There was also a divide within the original cypherpunk community over whether cryptographic tools would lead to more individual freedom, free trade, and the spread of democracy, or the collapse of government altogether. The cypherpunk movement's most influential figure was the physicist and intellectual provocateur Tim May, who coined the phrase "crypto anarchy." He saw the fall of the Berlin Wall as evidence that the societal institutions we take for granted could collapse in short order, just as they had in the Middle Ages. (May passed away in 2018 at the age of 66.)
"We saw the little principalities, the monarchies, the religious, the papal states—we saw those collapse probably as a result of … printing," May told Reason,
"So I just sat down at my little Macintosh and loosely patterned this after the Communist Manifesto," he told Reason. "Just as the technology of printing altered and reduced the power of medieval guilds and the social power structure," he wrote, "so too will cryptologic methods fundamentally alter the nature of corporations and of government interference in economic transactions."

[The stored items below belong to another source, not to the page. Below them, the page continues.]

/-- The end of the last vend that closes the session (R31, R34; `EndCloses`): in an OPEN session with Multi-vend off a vend that
ends DELIVERED, and in CLOSE_WAIT a vend with any result. The vend of a normal turn end whose item has already fallen ends
DELIVERED (R70), its claim released first, and so does the vend in DROP_WAIT that a drop reaches (R72); the price is charged (R24),
the miss streak is 0 and the vend count rises. In CLOSE_WAIT nothing else is charged: a Drop Window that runs out ends the last
vend NO_DROP or HELD_COLD (R71), the position becoming SOLD_OUT first where the streak reaches 2, with its notice and Max Available
Price (R64, R50; inside step 2 of R73, log 21); and the door's opening ends it ABORTED_DOOR, its claim given back and the groups
de-energized before it, no motor test ending there (R76, R90; log 30). A JAMMED end that closes is said with the faults, in
TurnFaults and CurrentSampled (`Faulted`); the end by R74 of a vend that waits for a further turn in CLOSE_WAIT is left aside. That
the close is tested once the vend has left the list is the model's reading (log 31); the cleared session record and the clock
brought to the deadline are its choices (logs 49, 2). -/
def Obligations.DeliveryCloses : Prop :=
  (∀ s v, s.sales.vends = [v] → v.result = none → (v.funding = .cash ∨ v.funding = .card) →
      (s.credit.session.state = .closeWait ∨ s.credit.session.state = .opened ∧ s.credit.policy.multiVend = false) →
      let p := v.position
      let g := groupOf p
      let x := s.selection p
      let y := { x with missStreak := 0, vendCount := min 65535 (x.vendCount + 1) }
      let served := { s.credit.session with delivered := min 255 (s.credit.session.delivered + 1) }
      let z :=
        if v.funding = .cash then { served with charged := served.charged + v.price }
        else { served with cardUsed := served.cardUsed + v.price }
      (∀ turn, (s.group g).state = .turning turn → turn.owner = .vend → turn.position = p → (s.group g).held = none →
          v.state = .turning → v.droppedEarly = true → NothingWaits s →
          let released := s.load.granted.filter fun c => !(c.kind = .motor g && c.owner = .vend)
          let u : State :=
            { s with
              pins := { s.pins with away := s.pins.away &&& ~~~ BitVec.twoPow 64 p }
              load := { s.load with granted := released } }
          EndCloses (u.modGroup g fun r => { r with state := .idle }) v 0 y z (exec (.homeReturn p) s))
        ∧ ∀ since w, s.drive.beam = .timing since → v.state = .dropWait w → v.id ∈ s.sales.started →
          EndCloses { s with now := max s.now (since + 5), drive := { s.drive with beam := .broken } } v 0 y z
            (exec .dropEvent s))
    ∧ (∀ s v load, s.sales.vends = [v] → v.result = none → s.credit.session.state = .closeWait → s.tables.mode ≠ .service →
      s.drive.a.testEndsAtDoor = false → s.drive.b.testEndsAtDoor = false → ClaimGone s v load →
      let stopped := fun r : GroupRec =>
        { r with
          state := match r.state with
            | .stopped since => .stopped since
            | _ => .idle
          held := none }
      EndCloses
        { s with
          pins := { s.pins with doorOpen := true }
          tables := { s.tables with remembered := s.tables.mode, mode := .service }
          drive := { s.drive with a := stopped s.drive.a, b := stopped s.drive.b }
          load := load }
        v 3 (s.selection v.position) s.credit.session (exec .doorOpen s))
    ∧ ∀ s n v since, s.sales.vends = [v] → v.result = none → s.credit.session.state = .closeWait → v.state = .dropWait since →
      1 ≤ n → s.sales.started[n - 1]? = some v.id →
      let x := s.selection v.position
      let cold := x.health = .chilled ∧ s.plant.lockout = true
      let streak := min 15 (x.missStreak + 1)
      let u : State := { s with now := max s.now (since + 1500) }
      let out := exec (.dropWindowExpiry n) s
      ((x.addOn < v.turnsMade ∨ ¬ Sellable s v.position ∧ ¬ cold) → (x.state ≠ .available ∨ streak < 2) →
          EndCloses u v 1 { x with missStreak := streak } s.credit.session out)
        ∧ ((x.addOn < v.turnsMade ∨ ¬ Sellable s v.position ∧ ¬ cold) → x.state = .available → 2 ≤ streak →
          let y := { x with missStreak := streak, state := .soldOut }
          ∃ m, HighestPrice (s.sales.selections.set v.position y) s.plant.lockout m
            ∧ EndCloses
                (State.raise { u with change := { s.change with maxPrice := m } } .soldOut (some v.position) [streak]) v 1 y
                s.credit.session out)
        ∧ (v.turnsMade ≤ x.addOn → cold → EndCloses u v 4 x s.credit.session out)

/-- Home events. A leave moves a group in STARTING to TURNING, with elapsed, sampling and the high-current run as they were
(R80). A return in TURNING ends the turn (R82): the group is IDLE and the claim is released; a test ends without a notice
(R93); a vend whose item has not fallen enters DROP_WAIT and its Drop Window opens (R70); a held request is then energized
(R79). Home events are taken of the energized position alone, and not in IDLE and STOPPED_FAULT; a return in STARTING changes
no state. The switch then stands as it was left, and that is the reading at the next energizing. That a command names the
spiral whose switch moves is the model's choice (log 47). -/
def Obligations.HomeEvents : Prop :=
  let leaves := fun (s : State) (p : Nat) => { s.pins with away := s.pins.away ||| BitVec.twoPow 64 p }
  let returns := fun (s : State) (p : Nat) => { s.pins with away := s.pins.away &&& ~~~ BitVec.twoPow 64 p }
  (∀ s p t, t.position = p → ((s.group (groupOf p)).state = .starting t ∨ (s.group (groupOf p)).state = .turning t) →
      exec (.homeLeave p) s =
        .next
          (State.modGroup { s with pins := leaves s p } (groupOf p) fun r =>
            { r with state := .turning { t with home := .away } }))
    ∧ (∀ s p, (∀ t, t.position = p → (s.group (groupOf p)).state ≠ .starting t ∧ (s.group (groupOf p)).state ≠ .turning t) →
      exec (.homeLeave p) s = .next { s with pins := leaves s p }
        ∧ exec (.homeReturn p) s = .next { s with pins := returns s p })
    ∧ (∀ s p t, (s.group (groupOf p)).state = .starting t → exec (.homeReturn p) s = .next { s with pins := returns s p })
    ∧ ∀ s p t, (s.group (groupOf p)).state = .turning t → t.position = p → NothingWaits s →
      let g := groupOf p
      let released := fun o : Claimant =>
        { s.load with granted := s.load.granted.filter fun c => !(c.kind = .motor g && c.owner = o) }
      let home := returns s p
      (t.owner = .test → (s.group g).held = none →
          exec (.homeReturn p) s =
            .next
              (State.conclude
                (State.modGroup { s with pins := home, load := released .test } g fun r =>
                  { r with state := .idle, test := none })))
        ∧ (t.owner = .test → ∀ q, (s.group g).held = some (q, .vend) →
          exec (.homeReturn p) s =
            .next
              (State.conclude
                (State.modGroup { s with pins := home, load := released .test } g fun r =>
                  { r.energize (energized q .vend (home.away.getLsbD q) s.now) with held := none, test := none })))
        ∧ (t.owner = .vend → (s.group g).held = none → ∀ v, OnlyVend s v → v.state = .turning → groupOf v.position = g →
          v.droppedEarly = false →
          exec (.homeReturn p) s =
            .next
              (State.conclude
                (State.modGroup
                  { s with
                    pins := home
                    load := released .vend
                    sales := { s.sales with vends := [{ v with state := .dropWait s.now }] } }
                  g
                  fun r => { r with state := .idle })))

/-- The faults of a turn. STARTING at 600 ms (R81) and STARTING or TURNING at 4000 ms (R83) are TIMEOUT; what a fault does (R86,
R64, R70, R93) is `Faulted`, the close it completes in CLOSE_WAIT among it (R31). A group that is not so turning ignores the
command. That the command brings the clock to the deadline, and that delivered vends and opened at are 0 in a cleared session
record, is the model's choice (logs 2, 49); that the close is tested once the vend has left the list is its reading (log 31). -/
def Obligations.TurnFaults : Prop :=
  (∀ s g t, (s.group g).state = .starting t →
      Faulted { s with now := max s.now (t.energizedAt + 600) } g t .timeout 0 (exec (.homeLeaveTime g) s))
    ∧ (∀ s g t, (s.group g).state = .turning t →
      exec (.homeLeaveTime g) s = .next s
        ∧ Faulted { s with now := max s.now (t.energizedAt + 4000) } g t .timeout 1 (exec (.turnTimeout g) s))
    ∧ (∀ s g t, (s.group g).state = .starting t →
      Faulted { s with now := max s.now (t.energizedAt + 4000) } g t .timeout 0 (exec (.turnTimeout g) s))
    ∧ ∀ s g since, (s.group g).state = .idle ∨ (s.group g).state = .stopped since →
      exec (.homeLeaveTime g) s = .next s ∧ exec (.turnTimeout g) s = .next s

/-- A current sample of a turn (R84, R85): it is the last current; above 1600 mA the high-current run rises by 1, otherwise it is
0. A run of 20 ends the turn in a STALL; the No-Motor check, made once at 300 ms, ends it in NO_MOTOR below 60 mA; otherwise the
turn goes on and nothing else changes. Without a turn the command changes nothing. That the command brings the clock to the
deadline is the model's choice (log 2); that the next sample is due 10 ms after this one, and the check is made at the first sample
at 300 ms or later, is its reading of R84 and R85 (log 42). Of the close that a fault completes in CLOSE_WAIT (R31, in `Faulted`),
that it is tested once the vend has left the list is the model's reading (log 31), and that delivered vends and opened at are 0 in
the cleared session record its choice (log 49). -/
def Obligations.CurrentSampled : Prop :=
  (∀ s g milliamps t phase,
      ((s.group g).state = .starting t ∧ phase = 0 ∨ (s.group g).state = .turning t ∧ phase = 1) →
      let now := max s.now t.sampleAt
      let run := if 1600 < milliamps then min 20 ((s.group g).highRun + 1) else 0
      let check := (s.group g).noMotorChecked = false ∧ 300 ≤ min 4000 (now - t.energizedAt)
      let x : Turn := { t with sampleAt := now + 10 }
      let y := if phase = 0 then GroupState.starting x else .turning x
      let u := State.modGroup { s with now := now } g fun r =>
        { r with
          state := y, lastCurrent := milliamps, highRun := run
          noMotorChecked := r.noMotorChecked || decide (300 ≤ min 4000 (now - t.energizedAt)) }
      (20 ≤ run → Faulted u g x .stall phase (exec (.currentSample g milliamps) s))
        ∧ (run < 20 → check → milliamps < 60 → Faulted u g x .noMotor phase (exec (.currentSample g milliamps) s))
        ∧ (run < 20 → ¬ (check ∧ milliamps < 60) → exec (.currentSample g milliamps) s = .next u.conclude))
    ∧ ∀ s g milliamps since, (s.group g).state = .idle ∨ (s.group g).state = .stopped since →
      exec (.currentSample g milliamps) s = .next s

The idea that excited May and many other cypherpunks, according to the novelist and writer Paul Rosenberg, author of the Free–Man's Perspective newsletter, was that "we can be protected from anything without—from the observers, from the watchers, from the imposers of the past upon the future that we're trying to create."
May was skeptical of the idea that humanity was witnessing "an unabashed victory of economic and political liberalism," as Fukuyama wrote in his famous essay (later expanded into a book)—or that it was possible to overcome tyranny through collective action. He embraced a technology-based theory of historic change that was summed up by the movement's tagline, "cypherpunks write code," a line from the mathematician Eric Hughes' 1993 essay, "A Cypherpunk's Manifesto."
"What Eric meant by 'cypherpunks write code' was, 'Don't be one of those guys who goes to a Libertarian Party conference and sits about getting somebody elected to the Los Gatos City Council,'" May told Reason. "That way lies madness."
"Whereas the interesting things that had happened had been technological changes, the telephone, copy machine, the VCR."
"The thing I really got interested in is that you don't just go and ask the regulator, 'Oh, we need more privacy online.' We go fix it," said the cryptographer Adam Back, an influential participant on the cypherpunks list, whose system Hashcash was later incorporated into the design of bitcoin. "Arguing and complaining and lobbying and politics have nominal effects, and what changes the world is technology adoption and society moving, shifting its viewpoints."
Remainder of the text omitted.